Copyright © 2018 Merit Research Journals


Original Research Article

Will intervertebral disc diseases be prevented by siRNA or miRNA-based genomic treatment modalities?

 
 
 

Yener AKYUVA1, Numan KARAARSLAN2*, Ibrahim YILMAZ3, Tezcan CALISKAN2 and Duygu Yasar SIRIN4

  

1M.D., Gaziosmanpasa Taksim Training and Research Hospital, Department of Neurosurgery, 34433, Istanbul, Turkey
2Assist. Prof. M.D., Namik Kemal University School of Medicine, Department of Neurosurgery, 59100, Tekirdag, Turkey
3Medical Pharmacologist, pharmacist, Istanbul Medipol University School of Medicine, Department of Medical Pharmacology, 34810, Istanbul, Turkey
4Assist.

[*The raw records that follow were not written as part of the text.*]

-- ==== Sys2Proof/Decode.lean ====
section
/-! DEFINITION. The decoder: from a 32-bit word to an instruction or to none (30_encoding.md R70 to R99, opcode_table.json), and
after it the encoder, with the match and mask of every row. Opcode numbers: R94 to R98. -/

namespace Sys2Proof

-- `Instr` has more constructors with operands than the compiled runtime has tags for, so what builds one is not compiled. The kernel
-- evaluates every definition of this file.
noncomputable section

/-! ### The fields of an instruction word (R71, R72) -/

/-- Primary opcode, bits 31:26. -/
def opcodeF (w : Word) : BitVec 6 := w.extractLsb' 26 6
/-- Field rs (also base), bits 25:21. -/
def rsF (w : Word) : Reg := w.extractLsb' 21 5
/-- Field rt (also ft, ct, hint), bits 20:16. -/
def rtF (w : Word) : Reg := w.extractLsb' 16 5
/-- Field rd (also fs, msb), bits 15:11. -/
def rdF (w : Word) : Reg := w.extractLsb' 11 5
/-- Field base of the COP2 loads and stores, bits 15:11. -/
def base11 (w : Word) : Reg := w.extractLsb' 11 5
/-- Field sa (also fd, lsb, stype), bits 10:6. -/
def saF (w : Word) : Reg := w.extractLsb' 6 5
/-- Function code, bits 5:0. -/
def functF (w : Word) : BitVec 6 := w.extractLsb' 0 6
/-- Function code with bit 6, bits 6:0: the selector of the `S3-mem9` and `S3-pair` rows (R97). -/
def funct7F (w : Word) : BitVec 7 := w.extractLsb' 0 7
/-- Fields imm and off, bits 15:0. -/
def immF (w : Word) : Half := w.extractLsb' 0 16
/-- Fields index and off26, bits 25:0. -/
def indexF (w : Word) : BitVec 26 := w.extractLsb' 0 26
/-- Field imm19, bits 18:0. -/
def imm19F (w : Word) : BitVec 19 := w.extractLsb' 0 19
/-- Field off9, bits 15:7. -/
def off9F (w : Word) : BitVec 9 := w.extractLsb' 7 9
/-- Field off11, bits 10:0. -/
def off11F (w : Word) : BitVec 11 := w.extractLsb' 0 11
/-- Field code of BREAK, SYSCALL, SDBBP, bits 25:6. -/
def code20F (w : Word) : BitVec 20 := w.extractLsb' 6 20
/-- Field code of the traps, bits 15:6. -/
def code10F (w : Word) : BitVec 10 := w.extractLsb' 6 10
/-- Fields sa2 and bp, bits 7:6; also the selector between GINVI and GINVT. -/
def posF (w : Word) : BitVec 2 := w.extractLsb' 6 2
/-- Field type of GINVI and GINVT, bits 9:8. -/
def typeF (w : Word) : BitVec 2 := w.extractLsb' 8 2
/-- Bits 10:8, the selector of ALIGN (R97). -/
def alignF (w : Word) : BitVec 3 := w.extractLsb' 8 3
/-- Bits 20:19, the selector of ADDIUPC and LWPC (R96). -/
def pcrelF (w : Word) : BitVec 2 := w.extractLsb' 19 2
/-- Bit 25, set in the COP0 operation space (R98). -/
def coF (w : Word) : BitVec 1 := w.extractLsb' 25 1
/-- Bit 21, which tells SRL from ROTR (R95). -/
def bit21F (w : Word) : BitVec 1 := w.extractLsb' 21 1
/-- Bit 6, which tells SRLV from ROTRV and ERET from ERETNC (R95, R98). -/
def bit6F (w : Word) : BitVec 1 := w.extractLsb' 6 1

/-! ### The decoder, from the leaves to the primary opcode -/

/-- SPECIAL function 0x10: selected by the sa field (R95). -/
def decodeSpecial10 (w : Word) : Option Instr :=
  match saF w with
  | 0x00#5 => some (.mfhi (rdF w))
  | 0x01#5 => some (.clz (rdF w) (rsF w))
  | _ => none

/-- SPECIAL function 0x11: selected by the sa field (R95). -/
def decodeSpecial11 (w : Word) : Option Instr :=
  match saF w with
  | 0x00#5 => some (.mthi (rsF w))
  | 0x01#5 => some (.clo (rdF w) (rsF w))
  | _ => none

/-- SPECIAL function 0x18: selected by the sa field (R95). -/
def decodeSpecial18 (w : Word) : Option Instr :=
  match saF w with
  | 0x00#5 => some (.mult (rsF w) (rtF w))
  | 0x02#5 => some (.mul (rdF w) (rsF w) (rtF w))
  | 0x03#5 => some (.muh (rdF w) (rsF w) (rtF w))
  | _ => none

/-- SPECIAL function 0x19: selected by the sa field (R95). -/
def decodeSpecial19 (w : Word) : Option Instr :=
  match saF w with
  | 0x00#5 => some (.multu (rsF w) (rtF w))
  | 0x02#5 => some (.mulu (rdF w) (rsF w) (rtF w))
  | 0x03#5 => some (.muhu (rdF w) (rsF w) (rtF w))
  | _ => none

Prof. Ph.D., Namik Kemal University, Faculty of Arts and Sciences, Department of Molecular Biology and Genetics, 59030, Tekirdag, Turkey

*Corresponding Author’s É-mail: numikara@yahoo.com
Phone: +9028 2250 5500

Accepted January 05, 2018

  

Abstract

  

In the present study, a systematic review of experimental research carried out by drug delivery systems that allow for drug release in which oligonucleotides are imbrued, such as small interfering-/micro ribonucleic acids, was conducted. The data obtained after an electronic database query with no language limitation were evaluated using statistical methods. Results were shown as frequency. There was no research found that described successfully imbrued oligonucleotides into drug delivery systems that could be used to prevent intervertebral disc degeneration. There is a high possibility that trial target therapies might have a positive effect on nucleus pulposus cell regeneration, which is damaged most in the disc during intervertebral disc degeneration; however, these designs, whose invitro release kinetics have been reported, need to be tested invivo in living subjects after they have been tested for surgical techniques to fill this gap in the literature.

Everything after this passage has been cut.